● Requirement: Exactly as they stand, the data below are to be printed again.

● Supplied data:

-- ==== Sys2Proof/Certificates/Slice0/Obligations.lean ====
section
/-! DEFINITION. The statements for the provers, one `def Obligations.<Name> : Prop` each; OBLIGATIONS.json lists them. -/

open Sys2Proof Sys2Proof.Machine

/-! ## The queue of commands, time, and reset -/

/-- With a command at the front of the queue, a step is exec of that command on the queue's rest (log 1). -/
def Obligations.QueuedCommandRuns : Prop :=
  ∀ (c : Instr) (rest : List Instr) (s : State),
    step { s with pending := c :: rest } = exec c { s with pending := rest }

/-- With no command waiting and nothing due, one bit time passes: the slot phase, the silence timer and the age of a
reception move on by one, and LTX follows the frame's bits. The receiver samples LRX, which is at 0 while `lrxLow` bit times
of 0 are left: outside a character it counts the bit times at 1, up to four; within one it gathers ten samples, of which the
last nine are the character, kept in the receive buffer unless the reception is overlong or too long; a stop bit at 0 makes
the receiver wait for the line to stand at 1 for one bit time (R79, R80, R83, R95, R103). The echo comparator takes the same
sample from the first start bit sent to the last stop bit sent (R87). That an empty queue stands for the passing of one bit
time is the model's choice (log 2). -/
def Obligations.IdleStepPassesABitTime : Prop :=
  ∀ s : State, s.pending = [] → hostDue s = none → partDue s = none →
    let level : Bool := decide (s.lrxLow = 0)
    let phase := match s.timing with
      | none => 0
      | some t => t.phase + 1
    let passed : State := { s with
      timing := s.timing.map fun t => { t with phase := t.phase + 1 }
      silence := if s.station = .listening then s.silence + 1 else s.silence
      lrxLow := s.lrxLow - 1
      echo := s.echo.map fun e =>
        let sampled : Bool := s.timing.any fun t =>
          decide (16 ≤ t.phase ∧ t.phase < 16 + 10 * (frameBytes e.frame).length)
        { e with samples := if sampled then e.samples ++ [level] else e.samples }
      txBuffer := if 16 + 10 * s.txBuffer.length ≤ phase then [] else s.txBuffer
      ltx := !s.ltxe || decide (phase < 16) || (lineBits s.txBuffer).getD (phase - 16) true }
    let high := if level then min (s.lineHigh + 1) 4 else 0
    (s.reception = none → step s = .next { passed with lineHigh := high })
    ∧ ∀ rx : Reception, s.reception = some rx →
      (rx.samples = none → step s = .next { passed with
        reception := some { rx with age := rx.age + 1 }, lineHigh := high })
      ∧ (∀ taken : List Bool, rx.samples = some taken → taken.length < 9 → step s = .next { passed with
        reception := some { rx with age := rx.age + 1, samples := some (taken ++ [level]) } })
      ∧ ∀ (taken : List Bool) (c : RxChar), rx.samples = some taken → taken.length = 9 →
        (∀ i : Fin 9, c.getLsbD i.val = (taken ++ [level]).getD (i.val + 1) false) →
        step s = .next { passed with
          reception := some { rx with age := rx.age + 1, samples := none }
          rxBuffer := if rx.excess then s.rxBuffer else s.rxBuffer ++ [c]
          lineHigh := 0
          lineWait := if level then 0 else 1 }

/-- HARD_RESET sets every block to its reset values (R4, R28, R40, R69, R73, R78, R94, R111, R129, R145, R151, R158, R169,
R172, R175), whatever the state was. With SSEL still asserted its negation is awaited (R151). The rest is the model's choice:
an empty record of MISO (log 7), no wait of the receiver and no bit time at 1 counted (log 30), leavingFromJoining and
foundingOpen false (log 17), the inputs SSEL and LRX kept as the surroundings drive them (log 19), no work, and the queue of
commands and the free counter kept (log 16). -/
def Obligations.HardResetSetsEveryBlock : Prop :=
  ∀ s : State, exec .hardReset s = .next
    { station := .unconfigured, config := none, leavingCount := 0, leavingFromJoining := false, foundingOpen := false
      locks := Vector.replicate 64 .free
      barriers := Vector.replicate 8 ⟨0, 0⟩
      members := Vector.replicate 16 none
      requests := Vector.replicate 64 none
      barrierRecords := Vector.replicate 8 none
      outbox := []
      txBuffer := [], rxBuffer := [], reception := none, echo := none, ltxe := false, ltx := true
      lineWait := 0, lineHigh := 0, lrxLow := s.lrxLow
      timing := none, silence := 0, disagreement := 0
      installed := 0, wanted := 0, gathered := 0, orphanCount := 0, joinHeard := 0
      matchCount := 1, mismatchCount := 0
      port := if s.ssel then .awaitNegation else .idle
      cut := false, ssel := s.ssel, shiftIn := [], shiftOut := [], miso := []
      commands := [], answers := [], eventMask := 0b1111#4, notices := 0
      work := [], freeIndex := s.freeIndex, pending := s.pending }

/-- The state after a hard reset meets every law of Safety.lean. -/
def Obligations.ResetMeetsTheLaws : Prop := Laws State.reset

/-! ## Host port -/

/-- SSEL_ASSERT in the idle phase: the port status is captured and shifted out first, most significant bit first, and the
room of the command queue is tested once (R155). Fewer than eight cycles leave the code byte incomplete; one that completes
is acted on: COMMAND, ANSWER with the head record fixed and its first byte next on MISO, PEEK with the cut indication cleared,
and any other code without effect (R151, R152, R156, R157). With SSEL asserted the row's cycles go on with the transaction in
progress: bytes of 00h follow a PEEK or an unknown code (R151, R157), and cycles given in two rows act as those of one; that
a second assertion row stands for further cycles is the model's choice (log 6). -/
def Obligations.AssertionBeginsATransaction : Prop :=
  ∀ s : State,
    (s.ssel = false → s.port = .idle →
      let room : Bool := decide (s.commands.length < 8)
      let status := bitsOf [portStatus s]
      let next (out : Byte) : State :=
        { s with ssel := true, shiftIn := [], shiftOut := bitsOf [out], miso := status }
      (∀ mosi : List Bool, mosi.length < 8 → exec (.sselAssert mosi) s = .next { s with
          ssel := true, port := .code room, shiftIn := mosi
          shiftOut := status.drop mosi.length, miso := status.take mosi.length })
        ∧ exec (.sselAssert (bitsOf [0x01#8])) s = .next { next 0 with port := if room then .collecting [] else .full }
        ∧ (s.answers = [] →
            exec (.sselAssert (bitsOf [0x02#8])) s = .next { next 0 with port := .answering [0x00#8] false })
        ∧ (∀ a rest, s.answers = a :: rest → exec (.sselAssert (bitsOf [0x02#8])) s =
            .next { next ((answerBytes a).headD 0) with port := .answering (answerBytes a) true })
        ∧ exec (.sselAssert (bitsOf [0x03#8])) s = .next { next 0 with port := .peeking, cut := false }
        ∧ ∀ code : Byte, code ≠ 0x01#8 → code ≠ 0x02#8 → code ≠ 0x03#8 →
            exec (.sselAssert (bitsOf [code])) s = .next { next 0 with port := .ignored })
    ∧ (∀ bytes : List Byte, s.ssel = true → s.port = .peeking ∨ s.port = .ignored → s.shiftIn = [] →
        s.shiftOut = bitsOf [0x00#8] → exec (.sselAssert (bitsOf bytes)) s = .next { s with
          miso := s.miso ++ bitsOf (List.replicate bytes.length 0x00#8) })
    ∧ ∀ (first later : List Bool) (t : State), s.ssel = true ∨ s.port = .idle →
        exec (.sselAssert first) s = .next t →
        exec (.sselAssert later) t = exec (.sselAssert (first ++ later)) s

● Completed task:
-- ==== Sys2Proof/Certificates/Slice0/Obligations.lean ====
section
/-! DEFINITION. The statements for the provers, one `def Obligations.<Name> : Prop` each; OBLIGATIONS.json lists them. -/

open Sys2Proof Sys2Proof.Machine

/-! ## The queue of commands, time, and reset -/

/-- With a command at the front of the queue, a step is exec of that command on the queue's rest (log 1). -/
def Obligations.QueuedCommandRuns : Prop :=
  ∀ (c : Instr) (rest : List Instr) (s : State),
    step { s with pending := c :: rest } = exec c { s with pending := rest }

/-- With no command waiting and nothing due, one bit time passes: the slot phase, the silence timer and the age of a
reception move on by one, and LTX follows the frame's bits. The receiver samples LRX, which is at 0 while `lrxLow` bit times
of 0 are left: outside a character it counts the bit times at 1, up to four; within one it gathers ten samples, of which the
last nine are the character, kept in the receive buffer unless the reception is overlong or too long; a stop bit at 0 makes
the receiver wait for the line to stand at 1 for one bit time (R79, R80, R83, R95, R103). The echo comparator takes the same
sample from the first start bit sent to the last stop bit sent (R87). That an empty queue stands for the passing of one bit
time is the model's choice (log 2). -/
def Obligations.IdleStepPassesABitTime : Prop :=
  ∀ s : State, s.pending = [] → hostDue s = none → partDue s = none →
    let level : Bool := decide (s.lrxLow = 0)
    let phase := match s.timing with
      | none => 0
      | some t => t.phase + 1
    let passed : State := { s with
      timing := s.timing.map fun t => { t with phase := t.phase + 1 }
      silence := if s.station = .listening then s.silence + 1 else s.silence
      lrxLow := s.lrxLow - 1
      echo := s.echo.map fun e =>
        let sampled : Bool := s.timing.any fun t =>
          decide (16 ≤ t.phase ∧ t.phase < 16 + 10 * (frameBytes e.frame).length)
        { e with samples := if sampled then e.samples ++ [level] else e.samples }
      txBuffer := if 16 + 10 * s.txBuffer.length ≤ phase then [] else s.txBuffer
      ltx := !s.ltxe || decide (phase < 16) || (lineBits s.txBuffer).getD (phase - 16) true }
    let high := if level then min (s.lineHigh + 1) 4 else 0
    (s.reception = none → step s = .next { passed with lineHigh := high })
    ∧ ∀ rx : Reception, s.reception = some rx →
      (rx.samples = none → step s = .next { passed with
        reception := some { rx with age := rx.age + 1 }, lineHigh := high })
      ∧ (∀ taken : List Bool, rx.samples = some taken → taken.length < 9 → step s = .next { passed with
        reception := some { rx with age := rx.age + 1, samples := some (taken ++ [level]) } })
      ∧ ∀ (taken : List Bool) (c : RxChar), rx.samples = some taken → taken.length = 9 →
        (∀ i : Fin 9, c.getLsbD i.val = (taken ++ [level]).getD (i.val + 1) false) →
        step s = .next { passed with
          reception := some { rx with age := rx.age + 1, samples := none }
          rxBuffer := if rx.excess then s.rxBuffer else s.rxBuffer ++ [c]
          lineHigh := 0
          lineWait := if level then 0 else 1 }

/-- HARD_RESET sets every block to its reset values (R4, R28, R40, R69, R73, R78, R94, R111, R129, R145, R151, R158, R169,
R172, R175), whatever the state was. With SSEL still asserted its negation is awaited (R151). The rest is the model's choice:
an empty record of MISO (log 7), no wait of the receiver and no bit time at 1 counted (log 30), leavingFromJoining and
foundingOpen false (log 17), the inputs SSEL and LRX kept as the surroundings drive them (log 19), no work, and the queue of
commands and the free counter kept (log 16). -/
def Obligations.HardResetSetsEveryBlock : Prop :=
  ∀ s : State, exec .hardReset s = .next
    { station := .unconfigured, config := none, leavingCount := 0, leavingFromJoining := false, foundingOpen := false
      locks := Vector.replicate 64 .free
      barriers := Vector.replicate 8 ⟨0, 0⟩
      members := Vector.replicate 16 none
      requests := Vector.replicate 64 none
      barrierRecords := Vector.replicate 8 none
      outbox := []
      txBuffer := [], rxBuffer := [], reception := none, echo := none, ltxe := false, ltx := true
      lineWait := 0, lineHigh := 0, lrxLow := s.lrxLow
      timing := none, silence := 0, disagreement := 0
      installed := 0, wanted := 0, gathered := 0, orphanCount := 0, joinHeard := 0
      matchCount := 1, mismatchCount := 0
      port := if s.ssel then .awaitNegation else .idle
      cut := false, ssel := s.ssel, shiftIn := [], shiftOut := [], miso := []
      commands := [], answers := [], eventMask := 0b1111#4, notices := 0
      work := [], freeIndex := s.freeIndex, pending := s.pending }

/-- The state after a hard reset meets every law of Safety.lean. -/
def Obligations.ResetMeetsTheLaws : Prop := Laws State.reset

/-! ## Host port -/

/-- SSEL_ASSERT in the idle phase: the port status is captured and shifted out first, most significant bit first, and the
room of the command queue is tested once (R155). Fewer than eight cycles leave the code byte incomplete; one that completes
is acted on: COMMAND, ANSWER with the head record fixed and its first byte next on MISO, PEEK with the cut indication cleared,
and any other code without effect (R151, R152, R156, R157). With SSEL asserted the row's cycles go on with the transaction in
progress: bytes of 00h follow a PEEK or an unknown code (R151, R157), and cycles given in two rows act as those of one; that
a second assertion row stands for further cycles is the model's choice (log 6). -/
def Obligations.AssertionBeginsATransaction : Prop :=
  ∀ s : State,
    (s.ssel = false → s.port = .idle →
      let room : Bool := decide (s.commands.length < 8)
      let status := bitsOf [portStatus s]
      let next (out : Byte) : State :=
        { s with ssel := true, shiftIn := [], shiftOut := bitsOf [out], miso := status }
      (∀ mosi : List Bool, mosi.length < 8 → exec (.sselAssert mosi) s = .next { s with
          ssel := true, port := .code room, shiftIn := mosi
          shiftOut := status.drop mosi.length, miso := status.take mosi.length })
        ∧ exec (.sselAssert (bitsOf [0x01#8])) s = .next { next 0 with port := if room then .collecting [] else .full }
        ∧ (s.answers = [] →
            exec (.sselAssert (bitsOf [0x02#8])) s = .next { next 0 with port := .answering [0x00#8] false })
        ∧ (∀ a rest, s.answers = a :: rest → exec (.sselAssert (bitsOf [0x02#8])) s =
            .next { next ((answerBytes a).headD 0) with port := .answering (answerBytes a) true })
        ∧ exec (.sselAssert (bitsOf [0x03#8])) s = .next { next 0 with port := .peeking, cut := false }
        ∧ ∀ code : Byte, code ≠ 0x01#8 → code ≠ 0x02#8 → code ≠ 0x03#8 →
            exec (.sselAssert (bitsOf [code])) s = .next { next 0 with port := .ignored })
    ∧ (∀ bytes : List Byte, s.ssel = true → s.port = .peeking ∨ s.port = .ignored → s.shiftIn = [] →
        s.shiftOut = bitsOf [0x00#8] → exec (.sselAssert (bitsOf bytes)) s = .next { s with
          miso := s.miso ++ bitsOf (List.replicate bytes.length 0x00#8) })
    ∧ ∀ (first later : List Bool) (t : State), s.ssel = true ∨ s.port = .idle →
        exec (.sselAssert first) s = .next t →
        exec (.sselAssert later) t = exec (.sselAssert (first ++ later)) s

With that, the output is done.